HEY RATE BEER RETARDS, YOU FUCKWADS DON’T KNOW JACK FUCKING SHIT ABOUT BEER, GO FUCK YOURSELVES AND DIE IN A HOLE ALONE, YOU FUCKS!!!
bubsir (11) - - SEP 26, 2014
2.1 AROMA 2/10 APPEARANCE 5/5 TASTE 3/10 PALATE 3/5 OVERALL 8/20
The appearance was great - it really look inviting and "correct" But the odor was not good - I got corn husks and yeast. Then the taste was too mild - a quaffing bear as one reviewer put it. The after is also still corn husks in my mouth - need another beer to rinse with. Will not buy again. BUT I read a lot of reviews and get the impression this beer is "variable" Mine was a 50cl can I got at E-mart in Korea dated "5/12/14" which in Korea reads December 5th but I fear it meant May 12th and this is Sept-26th!!
AlainG (1740) - Montréal, Quebec, CANADA - SEP 1, 2014
2.7 AROMA 5/10 APPEARANCE 3/5 TASTE 5/10 PALATE 3/5 OVERALL 11/20
Elle est dorée et limpide et une mousse sublime la recouvre. Un nez de céréales, herbacé, floral avec des traces de miel. Un goût de mal, d’herbes, de poivre avec des pointes minérales. Une bière ordinaire qui n’a pas vraiment de défauts, à part celui de ne pas avoir de qualités. M.A. 28-05-15 (1189-150814)
Canmoore (360) - Ottawa, Ontario, CANADA - AUG 8, 2014
2.9 AROMA 5/10 APPEARANCE 3/5 TASTE 6/10 PALATE 3/5 OVERALL 12/20
Pours a clear straw colour, with a pillowy white head. Aroma includes notes of corn, straw, light malts, caramel, and some floral notes. Tasting notes include light cracker malts, dough, and a slick palate. Not a bad Pale Ale, better than most!
hojoo (4) - - JUL 15, 2014 does not count
1.6 AROMA 3/10 APPEARANCE 4/5 TASTE 3/10 PALATE 2/5 OVERALL 4/20
it’s just cheap and bad. metallic, steamed clothes, sticky. no hop aroma. only appearance is good. clear gold.

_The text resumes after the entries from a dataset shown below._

-- ==== Sys2Proof/Laws/Meanings.lean ====
section
/-! SUPPORT. What each command's meaning can do to the state: the parts it changes, and that it keeps the invariant. -/
set_option linter.unusedTactic false
set_option linter.unreachableTactic false
set_option linter.unusedSimpArgs false
set_option linter.unusedVariables false
namespace Sys2Proof.Machine
open Sys2Proof
theorem Aon.ok_cause {a : Aon} (h : a.ok) {n : Nat} (hn : n < 19) : ({ a with cause := a.cause ||| BitVec.ofNat 32 (2 ^ n) } : Aon).ok := by
  refine ⟨h.sensors, h.domains, h.counters, h.vset, h.thresh, ?_⟩
  have hp : 2 ^ n < 2 ^ 19 := Nat.pow_lt_pow_right (by decide) hn
  simp only [BitVec.toNat_or, BitVec.toNat_ofNat]
  exact Nat.or_lt_two_pow h.causes (Nat.lt_of_le_of_lt (Nat.mod_le _ _) hp)

theorem Aon.ok_sensor {a : Aon} {f : Sensor → Sensor} (i : Nat) (h : a.ok)
    (hf : ∀ x : Sensor, (x.half < 2 ^ 16 ∧ x.quarter < 2 ^ 16) → (f x).half < 2 ^ 16 ∧ (f x).quarter < 2 ^ 16) :
    ({ a with sensors := modifyAt a.sensors i f } : Aon).ok := by
  refine ⟨by simp [h.sensors], h.domains, fun y hy => ?_, h.vset, h.thresh, h.causes⟩
  rcases mem_modifyAt {} hy with hy | ⟨hl, rfl⟩
  · exact h.counters y hy
  · exact hf _ (h.counters _ (getD_mem_of_lt hl _))

theorem execApertureWrite_within (dt : Nat) (port : Bool) (offset : Nat) (data : List Dword) (s : State) {t : State} (h : execApertureWrite dt port offset data s = .next t) : s.Within [.out, .aon, .start, .ing, .egr, .str, .ber, .mem, .cas] t := by
  unfold execApertureWrite at h
  try dsimp only at h
  repeat' split at h
  all_goals cases h
  all_goals repeat' first
    | with_reducible apply State.Within.refl
    | (with_reducible apply State.Within.step (State.elapse_within ..)) <;> try decide
    | (with_reducible apply State.Within.step (State.writeRegion_within ..)) <;> try decide
    | (with_reducible apply State.Within.step (State.wakeCause_within ..)) <;> try decide
    | (with_reducible apply State.Within.foldl) <;> try intro _ _
    | with_reducible apply State.Within.ite
    | dsimp only
    | split

theorem execApertureRead_within (dt : Nat) (port : Bool) (offset : Nat) (size : Nat) (s : State) {t : State} (h : execApertureRead dt port offset size s = .next t) : s.Within [.out, .aon, .ing] t := by
  unfold execApertureRead at h
  try dsimp only at h
  repeat' split at h
  all_goals cases h
  all_goals repeat' first
    | with_reducible apply State.Within.refl
    | (with_reducible apply State.Within.step (State.elapse_within ..)) <;> try decide
    | (with_reducible apply State.Within.step (State.onAp_within ?_)) <;> try decide
    | exact fun _ h => h
    | exact fun _ h => ⟨satInc_lt .., h.2⟩
    | exact fun _ h => ⟨h.1, satInc_lt ..⟩
    | (with_reducible apply State.Within.step (State.emit_within ..)) <;> try decide
    | (with_reducible apply State.Within.foldl) <;> try intro _ _
    | with_reducible apply State.Within.ite
    | dsimp only
    | split

theorem execPacketConsume_within (dt : Nat) (ap : Nat) (s : State) {t : State} (h : execPacketConsume dt ap s = .next t) : s.Within [.out, .freeCtr, .aon, .ing, .egr, .str, .mem] t := by
  unfold execPacketConsume at h
  try dsimp only at h
  repeat' split at h
  all_goals cases h
  all_goals repeat' first
    | with_reducible apply State.Within.refl
    | (with_reducible apply State.Within.step (State.elapse_within ..)) <;> try decide
    | (with_reducible apply State.Within.step (State.consume_within ..)) <;> try decide
    | (with_reducible apply State.Within.foldl) <;> try intro _ _
    | with_reducible apply State.Within.ite
    | dsimp only
    | split

theorem execCreditWordTimer_within (dt : Nat) (ap : Nat) (s : State) {t : State} (h : execCreditWordTimer dt ap s = .next t) : s.Within [.out, .aon, .ing] t := by
  unfold execCreditWordTimer at h
  try dsimp only at h
  repeat' split at h
  all_goals cases h
  all_goals repeat' first
    | with_reducible apply State.Within.refl
    | (with_reducible apply State.Within.step (State.elapse_within ..)) <;> try decide
    | (with_reducible apply State.Within.step (State.writeCredit_within ..)) <;> try decide
    | (with_reducible apply State.Within.foldl) <;> try intro _ _
    | with_reducible apply State.Within.ite
    | dsimp only
    | split

theorem execSysHello_within (dt : Nat) (ap : Nat) (pos : Nat) (s : State) {t : State} (h : execSysHello dt ap pos s = .next t) : s.Within [.out, .freeCtr, .aon, .ing, .egr, .str, .mem] t := by
  unfold execSysHello at h
  try dsimp only at h
  repeat' split at h
  all_goals cases h
  all_goals repeat' first
    | with_reducible apply State.Within.refl
    | (with_reducible apply State.Within.step (State.elapse_within ..)) <;> try decide
    | (with_reducible apply State.Within.step (helloWork_within ..)) <;> try decide
    | (with_reducible apply State.Within.step (State.runPacket_within (D := [.out, .freeCtr, .aon, .ing, .egr, .str, .mem]) (by decide) ?_  ..)) <;> try decide
    | intro _
    | (with_reducible apply State.Within.foldl) <;> try intro _ _
    | with_reducible apply State.Within.ite
    | dsimp only
    | split

theorem execSysHelloApertureReset_within (dt : Nat) (ap : Nat) (pos : Nat) (s : State) {t : State} (h : execSysHelloApertureReset dt ap pos s = .next t) : s.Within [.out, .freeCtr, .aon, .ing, .egr, .str, .mem] t := by
  unfold execSysHelloApertureReset at h
  try dsimp only at h
  repeat' split at h
  all_goals cases h
  all_goals repeat' first
    | with_reducible apply State.Within.refl
    | (with_reducible apply State.Within.step (State.elapse_within ..)) <;> try decide
    | (with_reducible apply State.Within.step (helloResetWork_within ..)) <;> try decide
    | (with_reducible apply State.Within.step (State.runPacket_within (D := [.out, .freeCtr, .aon, .ing, .egr, .str, .mem]) (by decide) ?_  ..)) <;> try decide
    | intro _
    | (with_reducible apply State.Within.foldl) <;> try intro _ _
    | with_reducible apply State.Within.ite
    | dsimp only
    | split

theorem execSysRingEnable_within (dt : Nat) (ap : Nat) (pos : Nat) (s : State) {t : State} (h : execSysRingEnable dt ap pos s = .next t) : s.Within [.out, .freeCtr, .aon, .ing, .egr, .str, .mem] t := by
  unfold execSysRingEnable at h
  try dsimp only at h
  repeat' split at h
  all_goals cases h
  all_goals repeat' first
    | with_reducible apply State.Within.refl
    | (with_reducible apply State.Within.step (State.elapse_within ..)) <;> try decide
    | (with_reducible apply State.Within.step (ringEnableWork_within ..)) <;> try decide
    | (with_reducible apply State.Within.step (State.runPacket_within (D := [.out, .freeCtr, .aon, .ing, .egr, .str, .mem]) (by decide) ?_  ..)) <;> try decide
    | intro _
    | (with_reducible apply State.Within.foldl) <;> try intro _ _
    | with_reducible apply State.Within.ite
    | dsimp only
    | split

theorem execSysRingDisable_within (dt : Nat) (ap : Nat) (pos : Nat) (s : State) {t : State} (h : execSysRingDisable dt ap pos s = .next t) : s.Within [.out, .freeCtr, .aon, .ing, .egr, .str, .mem] t := by
  unfold execSysRingDisable at h
  try dsimp only at h
  repeat' split at h
  all_goals cases h
  all_goals repeat' first
    | with_reducible apply State.Within.refl
    | (with_reducible apply State.Within.step (State.elapse_within ..)) <;> try decide
    | (with_reducible apply State.Within.step (ringDisableWork_within ..)) <;> try decide
    | (with_reducible apply State.Within.step (State.runPacket_within (D := [.out, .freeCtr, .aon, .ing, .egr, .str, .mem]) (by decide) ?_  ..)) <;> try decide
    | intro _
    | (with_reducible apply State.Within.foldl) <;> try intro _ _
    | with_reducible apply State.Within.ite
    | dsimp only
    | split

theorem execSysTime_within (dt : Nat) (ap : Nat) (pos : Nat) (s : State) {t : State} (h : execSysTime dt ap pos s = .next t) : s.Within [.out, .freeCtr, .aon, .ing, .egr, .str, .mem] t := by
  unfold execSysTime at h
  try dsimp only at h
  repeat' split at h
  all_goals cases h
  all_goals repeat' first
    | with_reducible apply State.Within.refl
    | (with_reducible apply State.Within.step (State.elapse_within ..)) <;> try decide
    | (with_reducible apply State.Within.step (timeWork_within ..)) <;> try decide
    | (with_reducible apply State.Within.step (State.runPacket_within (D := [.out, .freeCtr, .aon, .ing, .egr, .str, .mem]) (by decide) ?_  ..)) <;> try decide
    | intro _
    | (with_reducible apply State.Within.foldl) <;> try intro _ _
    | with_reducible apply State.Within.ite
    | dsimp only
    | split
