end Sys2Proof.Machine
end
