-- ==== Sys2Proof/Machine/Resolver.lean ====
section
/-! DEFINITION. AddressResolver and RESET: RESOLVE (40_address_resolver.md R80 to R84) and the RESET event
(70_reset_and_hazards.md R160). -/

namespace Sys2Proof.Machine

/-- `shift` of the high address bits (R81). -/
def addrShift : AddrMode → Nat
  | .basic => Config.shiftBasic
  | .extended => Config.shiftExt

/-- `composed`: an exact natural number, 0 to 2047 (R81). -/
def composedAddr (mode : AddrMode) (lo hi : Byte) : Nat :=
  lo.toNat + (hi.extractLsb' 0 Config.hiBits).toNat * 2 ^ addrShift mode

/-- Validity of the decoder address: the three conditions of R82. -/
def addrValid (mode : AddrMode) (lo hi : Byte) : Bool :=
  decide (lo.toNat ≤ Config.loMax) && !hi.getLsbD Config.unconfBit && decide (composedAddr mode lo hi ≤ Config.daMax)

/-- `CFG.daddr`: the composed address, 0 when Invalid (R82). -/
def resolvedAddr (mode : AddrMode) (lo hi : Byte) : BitVec 9 :=
  if addrValid mode lo hi then BitVec.ofNat 9 (composedAddr mode lo hi) else 0#9

/-- `CFG.fb_addr`: above 128 is normalised to 0 (R83). -/
def resolvedFbAddr (fb : Byte) : Byte := if fb.toNat > Config.fbMax then 0#8 else fb

/-- The extended command address for given parameters (R84); an Invalid decoder address gives the sentinel. -/
def extendedAddr (offset max : Nat) (valid : Bool) (composed : Nat) : Nat :=
  if valid && decide (composed + offset ≤ max) then composed + offset else offset - 1

/-- The CFG that RESET installs: RESOLVE (R81 to R84) and the flag and count bytes (R160 step 2). -/
def cfgOf (b : CfgBytes) : Cfg :=
  let mode := AddrMode.ofBit (b.mode.getLsbD 0)
  { mode := mode
    daddrValid := addrValid mode b.addrLo b.addrHi
    daddr := resolvedAddr mode b.addrLo b.addrHi
    xaddr := extendedAddr Config.xcmdOffset Config.xcmdMax (addrValid mode b.addrLo b.addrHi)
      (composedAddr mode b.addrLo b.addrHi)
    fbAddr := resolvedFbAddr b.fbAddr
    split := b.split.getLsbD 0
    retx := b.retx
    reassert := b.reassert.getLsbD 0 }

/-- Reads the eleven bytes of CFGMEM, each index once (R41). -/
def loadCfg (m : Memory) : Except Fault CfgBytes := do
  let addrLo ← m.read 0
  let addrHi ← m.read 1
  let mode ← m.read 2
  let hold0 ← m.read 3
  let hold1 ← m.read 4
  let hold2 ← m.read 5
  let hold3 ← m.read 6
  let fbAddr ← m.read 7
  let split ← m.read 8
  let retx ← m.read 9
  let reassert ← m.read 10
  return { addrLo, addrHi, mode, hold0, hold1, hold2, hold3, fbAddr, split, retx, reassert }

/-- The state RESET installs (R160 steps 1 to 6). The contents of the slot are unspecified: free values (log entry 3).
The ports keep what the environment holds there. -/
def resetWith (b : CfgBytes) (s : State) : State :=
  { s with
    cfg := cfgOf b
    dev := { d0 := Device.reset b.hold0, d1 := Device.reset b.hold1, d2 := Device.reset b.hold2, d3 := Device.reset b.hold3 }
    ch := ChFile.reset
    eng := Engine.reset
    txbuf :=
      { busy := false, addr := Config.freeTxAddr s.free, half := Config.freeTxHalf s.free
        data := Config.freeTxData s.free }
    free := s.free + 1 }

/-- RESET (R160): accepted in every phase (R130); its operands are the bytes at the CFGMEM port. -/
def execReset (s : State) : Host.Outcome State Fault Refusal :=
  match loadCfg s.cfgmem with
  | .ok b => .next (resetWith b s)
  | .error f => .fault f

end Sys2Proof.Machine
end

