@[simp] theorem sample_cfg (raw : Byte) (s : State) : (sample raw s).cfg = s.cfg := rfl
@[simp] theorem sample_dev (raw : Byte) (s : State) : (sample raw s).dev = s.dev := rfl
@[simp] theorem sample_eng (raw : Byte) (s : State) : (sample raw s).eng = s.eng := rfl
@[simp] theorem sample_txbuf (raw : Byte) (s : State) : (sample raw s).txbuf = s.txbuf := rfl
@[simp] theorem sample_txValid (raw : Byte) (s : State) : (sample raw s).txValid = s.txValid := rfl
@[simp] theorem sample_cfgmem (raw : Byte) (s : State) : (sample raw s).cfgmem = s.cfgmem := rfl
@[simp] theorem sample_strobes (raw : Byte) (s : State) : (sample raw s).strobes = s.strobes := rfl
@[simp] theorem sample_levels (raw : Byte) (s : State) : (sample raw s).levels = s.levels := rfl
@[simp] theorem sample_trace (raw : Byte) (s : State) : (sample raw s).trace = s.trace := rfl
@[simp] theorem sample_free (raw : Byte) (s : State) : (sample raw s).free = s.free := rfl

@[simp] theorem commit_get (g : Fin 4) (s : State) (c : Fin 8) :
    (commit g s).ch.get c = if groupOf c = g then (s.ch.get c).commit else s.ch.get c := by
  simp [commit]

@[simp] theorem commit_cfg (g : Fin 4) (s : State) : (commit g s).cfg = s.cfg := rfl
@[simp] theorem commit_dev (g : Fin 4) (s : State) : (commit g s).dev = s.dev := rfl
@[simp] theorem commit_eng (g : Fin 4) (s : State) : (commit g s).eng = s.eng := rfl
@[simp] theorem commit_txbuf (g : Fin 4) (s : State) : (commit g s).txbuf = s.txbuf := rfl
@[simp] theorem commit_txValid (g : Fin 4) (s : State) : (commit g s).txValid = s.txValid := rfl
@[simp] theorem commit_cfgmem (g : Fin 4) (s : State) : (commit g s).cfgmem = s.cfgmem := rfl
@[simp] theorem commit_strobes (g : Fin 4) (s : State) : (commit g s).strobes = s.strobes := rfl
@[simp] theorem commit_levels (g : Fin 4) (s : State) : (commit g s).levels = s.levels := rfl
@[simp] theorem commit_trace (g : Fin 4) (s : State) : (commit g s).trace = s.trace := rfl
@[simp] theorem commit_free (g : Fin 4) (s : State) : (commit g s).free = s.free := rfl

/-! ### SEND and ANNOUNCE -/

@[simp] theorem send_cfg (g : Fin 4) (s : State) : (send g s).cfg = s.cfg := rfl
@[simp] theorem send_dev (g : Fin 4) (s : State) : (send g s).dev = s.dev := rfl
@[simp] theorem send_ch (g : Fin 4) (s : State) : (send g s).ch = s.ch := rfl
@[simp] theorem send_eng (g : Fin 4) (s : State) : (send g s).eng = s.eng := rfl
@[simp] theorem send_busy (g : Fin 4) (s : State) : (send g s).txbuf.busy = true := rfl
@[simp] theorem send_txValid (g : Fin 4) (s : State) : (send g s).txValid = true := rfl
@[simp] theorem send_cfgmem (g : Fin 4) (s : State) : (send g s).cfgmem = s.cfgmem := rfl
@[simp] theorem send_strobes (g : Fin 4) (s : State) : (send g s).strobes = s.strobes := rfl
@[simp] theorem send_levels (g : Fin 4) (s : State) : (send g s).levels = s.levels := rfl
@[simp] theorem send_trace (g : Fin 4) (s : State) : (send g s).trace = s.trace := rfl
@[simp] theorem send_free (g : Fin 4) (s : State) : (send g s).free = s.free := rfl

Freaky_tiki (894) - Toronto, Ontario, CANADA - JUN 21, 2014
2 AROMA 3/10 APPEARANCE 3/5 TASTE 4/10 PALATE 2/5 OVERALL 8/20
Pours yellow with a pretty one finger cap. And that’s about as good as it gets. Flavour is typical easy rock smooth jazz euro watery corn flavoured beer. The finish is brutal, leaving a taste that falls somewhere between old pennies & blood in mouth. Crap. If you have one in your fridge, save it for your lazy ass brother in law on his next visit.